Данте раскрыл книгу Сириуса. Беспокойно прокручивал он страницы, пока не обнаружил, что искал. Заглянув в последнюю главу книги Сириуса, он наблюдал, как тот по указанию Рохуса был арестован охранниками в черном вскоре после того, как их пути с Данте пересеклись в последний раз. Сириус кричал, бушевал, сопротивлялся. Ничего не помогло. Черные стражи потащили его в «Агентство ударов судьбы». Лестница на пути к перепрограммированию находилась не в хранилище, как предполагалось, а была хорошо спрятана за потайной дверью в библиотеке. Дверью, за которой Ксавьер, вероятно, так внезапно исчез.
62. Как работает память?
Коко напрягалась изо всех сил:
– Я могу либо чувствовать, либо думать логически, но не все сразу. – Пока Данте прочесывал купол в поисках перепрограммирования, Бобби искала другой способ выйти на след Лины.
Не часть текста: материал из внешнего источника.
/-! ### endSession -/

@[simp] theorem State.endSession_pending (s : State) : (State.endSession s).pending = s.pending := rfl
@[simp] theorem State.endSession_phase (s : State) : (State.endSession s).phase = s.phase := rfl
@[simp] theorem State.endSession_node (s : State) : (State.endSession s).node = s.node := rfl
@[simp] theorem State.endSession_now (s : State) : (State.endSession s).now = s.now := rfl
@[simp] theorem State.endSession_rows (s : State) : (State.endSession s).rows = s.rows := rfl
@[simp] theorem State.endSession_classes (s : State) : (State.endSession s).classes = s.classes := rfl
@[simp] theorem State.endSession_settings (s : State) : (State.endSession s).settings = s.settings := rfl
@[simp] theorem State.endSession_tripLatch (s : State) : (State.endSession s).tripLatch = s.tripLatch := rfl
@[simp] theorem State.endSession_alarms (s : State) : (State.endSession s).alarms = s.alarms := rfl
@[simp] theorem State.endSession_overflow (s : State) : (State.endSession s).overflow = s.overflow := rfl
@[simp] theorem State.endSession_episode (s : State) : (State.endSession s).episode = s.episode := rfl
@[simp] theorem State.endSession_enrol (s : State) : (State.endSession s).enrol = s.enrol := rfl
@[simp] theorem State.endSession_capture (s : State) : (State.endSession s).capture = s.capture := rfl
@[simp] theorem State.endSession_forwardQ (s : State) : (State.endSession s).forwardQ = s.forwardQ := rfl
@[simp] theorem State.endSession_reportQ (s : State) : (State.endSession s).reportQ = s.reportQ := rfl
@[simp] theorem State.endSession_noticeQ (s : State) : (State.endSession s).noticeQ = s.noticeQ := rfl
@[simp] theorem State.endSession_responseQ (s : State) : (State.endSession s).responseQ = s.responseQ := rfl
@[simp] theorem State.endSession_commandQ (s : State) : (State.endSession s).commandQ = s.commandQ := rfl
@[simp] theorem State.endSession_guardCount (s : State) : (State.endSession s).guardCount = s.guardCount := rfl
@[simp] theorem State.endSession_lostNotices (s : State) : (State.endSession s).lostNotices = s.lostNotices := rfl
@[simp] theorem State.endSession_northTx (s : State) : (State.endSession s).northTx = s.northTx := rfl
@[simp] theorem State.endSession_southTx (s : State) : (State.endSession s).southTx = s.southTx := rfl
@[simp] theorem State.endSession_northRx (s : State) : (State.endSession s).northRx = s.northRx := rfl
@[simp] theorem State.endSession_southRx (s : State) : (State.endSession s).southRx = s.southRx := rfl
@[simp] theorem State.endSession_northCounters (s : State) : (State.endSession s).northCounters = s.northCounters := rfl
@[simp] theorem State.endSession_southCounters (s : State) : (State.endSession s).southCounters = s.southCounters := rfl
@[simp] theorem State.endSession_partCounters (s : State) : (State.endSession s).partCounters = s.partCounters := rfl
@[simp] theorem State.endSession_freeReads (s : State) : (State.endSession s).freeReads = s.freeReads := rfl

/-! ### countForwardDrop -/

@[simp] theorem State.countForwardDrop_pending (s : State) : (State.countForwardDrop s).pending = s.pending := rfl
@[simp] theorem State.countForwardDrop_phase (s : State) : (State.countForwardDrop s).phase = s.phase := rfl
@[simp] theorem State.countForwardDrop_node (s : State) : (State.countForwardDrop s).node = s.node := rfl
@[simp] theorem State.countForwardDrop_now (s : State) : (State.countForwardDrop s).now = s.now := rfl
@[simp] theorem State.countForwardDrop_rows (s : State) : (State.countForwardDrop s).rows = s.rows := rfl
@[simp] theorem State.countForwardDrop_classes (s : State) : (State.countForwardDrop s).classes = s.classes := rfl
@[simp] theorem State.countForwardDrop_settings (s : State) : (State.countForwardDrop s).settings = s.settings := rfl
@[simp] theorem State.countForwardDrop_tripLatch (s : State) : (State.countForwardDrop s).tripLatch = s.tripLatch := rfl
@[simp] theorem State.countForwardDrop_alarms (s : State) : (State.countForwardDrop s).alarms = s.alarms := rfl
@[simp] theorem State.countForwardDrop_overflow (s : State) : (State.countForwardDrop s).overflow = s.overflow := rfl
@[simp] theorem State.countForwardDrop_episode (s : State) : (State.countForwardDrop s).episode = s.episode := rfl
@[simp] theorem State.countForwardDrop_enrol (s : State) : (State.countForwardDrop s).enrol = s.enrol := rfl
@[simp] theorem State.countForwardDrop_session (s : State) : (State.countForwardDrop s).session = s.session := rfl
@[simp] theorem State.countForwardDrop_staging (s : State) : (State.countForwardDrop s).staging = s.staging := rfl
@[simp] theorem State.countForwardDrop_replay (s : State) : (State.countForwardDrop s).replay = s.replay := rfl
@[simp] theorem State.countForwardDrop_capture (s : State) : (State.countForwardDrop s).capture = s.capture := rfl
@[simp] theorem State.countForwardDrop_forwardQ (s : State) : (State.countForwardDrop s).forwardQ = s.forwardQ := rfl
@[simp] theorem State.countForwardDrop_reportQ (s : State) : (State.countForwardDrop s).reportQ = s.reportQ := rfl
@[simp] theorem State.countForwardDrop_noticeQ (s : State) : (State.countForwardDrop s).noticeQ = s.noticeQ := rfl
@[simp] theorem State.countForwardDrop_responseQ (s : State) : (State.countForwardDrop s).responseQ = s.responseQ := rfl
@[simp] theorem State.countForwardDrop_commandQ (s : State) : (State.countForwardDrop s).commandQ = s.commandQ := rfl
@[simp] theorem State.countForwardDrop_guardCount (s : State) : (State.countForwardDrop s).guardCount = s.guardCount := rfl
@[simp] theorem State.countForwardDrop_lostNotices (s : State) : (State.countForwardDrop s).lostNotices = s.lostNotices := rfl
@[simp] theorem State.countForwardDrop_northTx (s : State) : (State.countForwardDrop s).northTx = s.northTx := rfl
@[simp] theorem State.countForwardDrop_southTx (s : State) : (State.countForwardDrop s).southTx = s.southTx := rfl
@[simp] theorem State.countForwardDrop_northRx (s : State) : (State.countForwardDrop s).northRx = s.northRx := rfl
@[simp] theorem State.countForwardDrop_southRx (s : State) : (State.countForwardDrop s).southRx = s.southRx := rfl
@[simp] theorem State.countForwardDrop_northCounters (s : State) : (State.countForwardDrop s).northCounters = s.northCounters := rfl
@[simp] theorem State.countForwardDrop_southCounters (s : State) : (State.countForwardDrop s).southCounters = s.southCounters := rfl
@[simp] theorem State.countForwardDrop_freeReads (s : State) : (State.countForwardDrop s).freeReads = s.freeReads := rfl

/-! ### incrementTime -/

@[simp] theorem State.incrementTime_pending (s : State) : (State.incrementTime s).pending = s.pending := rfl
@[simp] theorem State.incrementTime_phase (s : State) : (State.incrementTime s).phase = s.phase := rfl
@[simp] theorem State.incrementTime_node (s : State) : (State.incrementTime s).node = s.node := rfl
@[simp] theorem State.incrementTime_rows (s : State) : (State.incrementTime s).rows = s.rows := rfl
@[simp] theorem State.incrementTime_classes (s : State) : (State.incrementTime s).classes = s.classes := rfl
@[simp] theorem State.incrementTime_settings (s : State) : (State.incrementTime s).settings = s.settings := rfl
@[simp] theorem State.incrementTime_tripLatch (s : State) : (State.incrementTime s).tripLatch = s.tripLatch := rfl
@[simp] theorem State.incrementTime_alarms (s : State) : (State.incrementTime s).alarms = s.alarms := rfl
@[simp] theorem State.incrementTime_overflow (s : State) : (State.incrementTime s).overflow = s.overflow := rfl
@[simp] theorem State.incrementTime_episode (s : State) : (State.incrementTime s).episode = s.episode := rfl
@[simp] theorem State.incrementTime_enrol (s : State) : (State.incrementTime s).enrol = s.enrol := rfl
@[simp] theorem State.incrementTime_session (s : State) : (State.incrementTime s).session = s.session := rfl
@[simp] theorem State.incrementTime_staging (s : State) : (State.incrementTime s).staging = s.staging := rfl
@[simp] theorem State.incrementTime_replay (s : State) : (State.incrementTime s).replay = s.replay := rfl
@[simp] theorem State.incrementTime_capture (s : State) : (State.incrementTime s).capture = s.capture := rfl
@[simp] theorem State.incrementTime_forwardQ (s : State) : (State.incrementTime s).forwardQ = s.forwardQ := rfl
@[simp] theorem State.incrementTime_reportQ (s : State) : (State.incrementTime s).reportQ = s.reportQ := rfl
@[simp] theorem State.incrementTime_noticeQ (s : State) : (State.incrementTime s).noticeQ = s.noticeQ := rfl
@[simp] theorem State.incrementTime_responseQ (s : State) : (State.incrementTime s).responseQ = s.responseQ := rfl
@[simp] theorem State.incrementTime_commandQ (s : State) : (State.incrementTime s).commandQ = s.commandQ := rfl
@[simp] theorem State.incrementTime_guardCount (s : State) : (State.incrementTime s).guardCount = s.guardCount := rfl
@[simp] theorem State.incrementTime_lostNotices (s : State) : (State.incrementTime s).lostNotices = s.lostNotices := rfl
@[simp] theorem State.incrementTime_northTx (s : State) : (State.incrementTime s).northTx = s.northTx := rfl
@[simp] theorem State.incrementTime_southTx (s : State) : (State.incrementTime s).southTx = s.southTx := rfl
@[simp] theorem State.incrementTime_northRx (s : State) : (State.incrementTime s).northRx = s.northRx := rfl
@[simp] theorem State.incrementTime_southRx (s : State) : (State.incrementTime s).southRx = s.southRx := rfl
@[simp] theorem State.incrementTime_northCounters (s : State) : (State.incrementTime s).northCounters = s.northCounters := rfl
@[simp] theorem State.incrementTime_southCounters (s : State) : (State.incrementTime s).southCounters = s.southCounters := rfl
@[simp] theorem State.incrementTime_partCounters (s : State) : (State.incrementTime s).partCounters = s.partCounters := rfl
@[simp] theorem State.incrementTime_freeReads (s : State) : (State.incrementTime s).freeReads = s.freeReads := rfl

/-! ### insertConfig -/

@[simp] theorem State.insertConfig_pending (c : RowConfig) (s : State) : (State.insertConfig c s).pending = s.pending := rfl
@[simp] theorem State.insertConfig_phase (c : RowConfig) (s : State) : (State.insertConfig c s).phase = s.phase := rfl
@[simp] theorem State.insertConfig_node (c : RowConfig) (s : State) : (State.insertConfig c s).node = s.node := rfl
@[simp] theorem State.insertConfig_now (c : RowConfig) (s : State) : (State.insertConfig c s).now = s.now := rfl
@[simp] theorem State.insertConfig_classes (c : RowConfig) (s : State) : (State.insertConfig c s).classes = s.classes := rfl
@[simp] theorem State.insertConfig_settings (c : RowConfig) (s : State) : (State.insertConfig c s).settings = s.settings := rfl
@[simp] theorem State.insertConfig_tripLatch (c : RowConfig) (s : State) : (State.insertConfig c s).tripLatch = s.tripLatch := rfl
@[simp] theorem State.insertConfig_alarms (c : RowConfig) (s : State) : (State.insertConfig c s).alarms = s.alarms := rfl
@[simp] theorem State.insertConfig_overflow (c : RowConfig) (s : State) : (State.insertConfig c s).overflow = s.overflow := rfl
@[simp] theorem State.insertConfig_episode (c : RowConfig) (s : State) : (State.insertConfig c s).episode = s.episode := rfl
@[simp] theorem State.insertConfig_session (c : RowConfig) (s : State) : (State.insertConfig c s).session = s.session := rfl
@[simp] theorem State.insertConfig_staging (c : RowConfig) (s : State) : (State.insertConfig c s).staging = s.staging := rfl
@[simp] theorem State.insertConfig_replay (c : RowConfig) (s : State) : (State.insertConfig c s).replay = s.replay := rfl
@[simp] theorem State.insertConfig_capture (c : RowConfig) (s : State) : (State.insertConfig c s).capture = s.capture := rfl
@[simp] theorem State.insertConfig_forwardQ (c : RowConfig) (s : State) : (State.insertConfig c s).forwardQ = s.forwardQ := rfl
@[simp] theorem State.insertConfig_reportQ (c : RowConfig) (s : State) : (State.insertConfig c s).reportQ = s.reportQ := rfl
@[simp] theorem State.insertConfig_noticeQ (c : RowConfig) (s : State) : (State.insertConfig c s).noticeQ = s.noticeQ := rfl
@[simp] theorem State.insertConfig_responseQ (c : RowConfig) (s : State) : (State.insertConfig c s).responseQ = s.responseQ := rfl
@[simp] theorem State.insertConfig_commandQ (c : RowConfig) (s : State) : (State.insertConfig c s).commandQ = s.commandQ := rfl
@[simp] theorem State.insertConfig_guardCount (c : RowConfig) (s : State) : (State.insertConfig c s).guardCount = s.guardCount := rfl
@[simp] theorem State.insertConfig_lostNotices (c : RowConfig) (s : State) : (State.insertConfig c s).lostNotices = s.lostNotices := rfl
@[simp] theorem State.insertConfig_northTx (c : RowConfig) (s : State) : (State.insertConfig c s).northTx = s.northTx := rfl
@[simp] theorem State.insertConfig_southTx (c : RowConfig) (s : State) : (State.insertConfig c s).southTx = s.southTx := rfl
@[simp] theorem State.insertConfig_northRx (c : RowConfig) (s : State) : (State.insertConfig c s).northRx = s.northRx := rfl
@[simp] theorem State.insertConfig_southRx (c : RowConfig) (s : State) : (State.insertConfig c s).southRx = s.southRx := rfl
@[simp] theorem State.insertConfig_northCounters (c : RowConfig) (s : State) : (State.insertConfig c s).northCounters = s.northCounters := rfl
@[simp] theorem State.insertConfig_southCounters (c : RowConfig) (s : State) : (State.insertConfig c s).southCounters = s.southCounters := rfl
@[simp] theorem State.insertConfig_partCounters (c : RowConfig) (s : State) : (State.insertConfig c s).partCounters = s.partCounters := rfl
@[simp] theorem State.insertConfig_freeReads (c : RowConfig) (s : State) : (State.insertConfig c s).freeReads = s.freeReads := rfl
– Если мы выясним, где они проводят перепрограммирование, мы сможем помочь Данте.
– Как вернуть забытые воспоминания? – недоуменно спросила Коко.
– Музыка, запахи, гипноз? – предложила Бобби.
– Иногда даже лекарства помогают.
Коко неотрывно смотрела на Бобби, словно ожидая дальнейших вариантов.
– Помнишь, что ты делала в последний раз, перед тем как попасть в перепрограммирование? – спросила Бобби.
Коко снова погрузилась в размышления. Бобби слегка напомнила себе свою маму, которая всякий раз, когда отец перекладывал ключи от машины, восклицала: «Где ты их видел в последний раз?» Такая ерунда. Если бы он мог вспомнить, то не стал бы искать.
– 1. Будь готов. 2. Отдавай больше, чем берешь взамен. 3. Не теряй времени. 4. Прямой путь всегда неверный… – внезапно пробормотала Коко.
Бобби подняла глаза. К чему она клонит?
– 5. Служи людям, но сторонись их. 6. Никогда не забывай, что ты всего лишь винтик в механизме времени. 7. Целое важнее его частей. И последнее: 8. Молчи как могила. – Коко, казалось, сама удивилась своему успеху. – Я помню все восемь, – обрадовалась она. – При этом эти правила больше не применяются.
– О чем ты говоришь? – растерянно спросила Бобби.
– Восемь правил путешествия во времени, – воскликнула Коко. – Перед перепрограммированием я была в столовой с Данте. Он расспрашивал меня, мы ели вместе.
– А потом?
Коко сморщила лоб и задумалась.
– Ничего. Все пропало, – разочарованно сказала она. – У меня было что-то съедобное, а я даже не могу вспомнить, какое оно было на вкус. Это трагично.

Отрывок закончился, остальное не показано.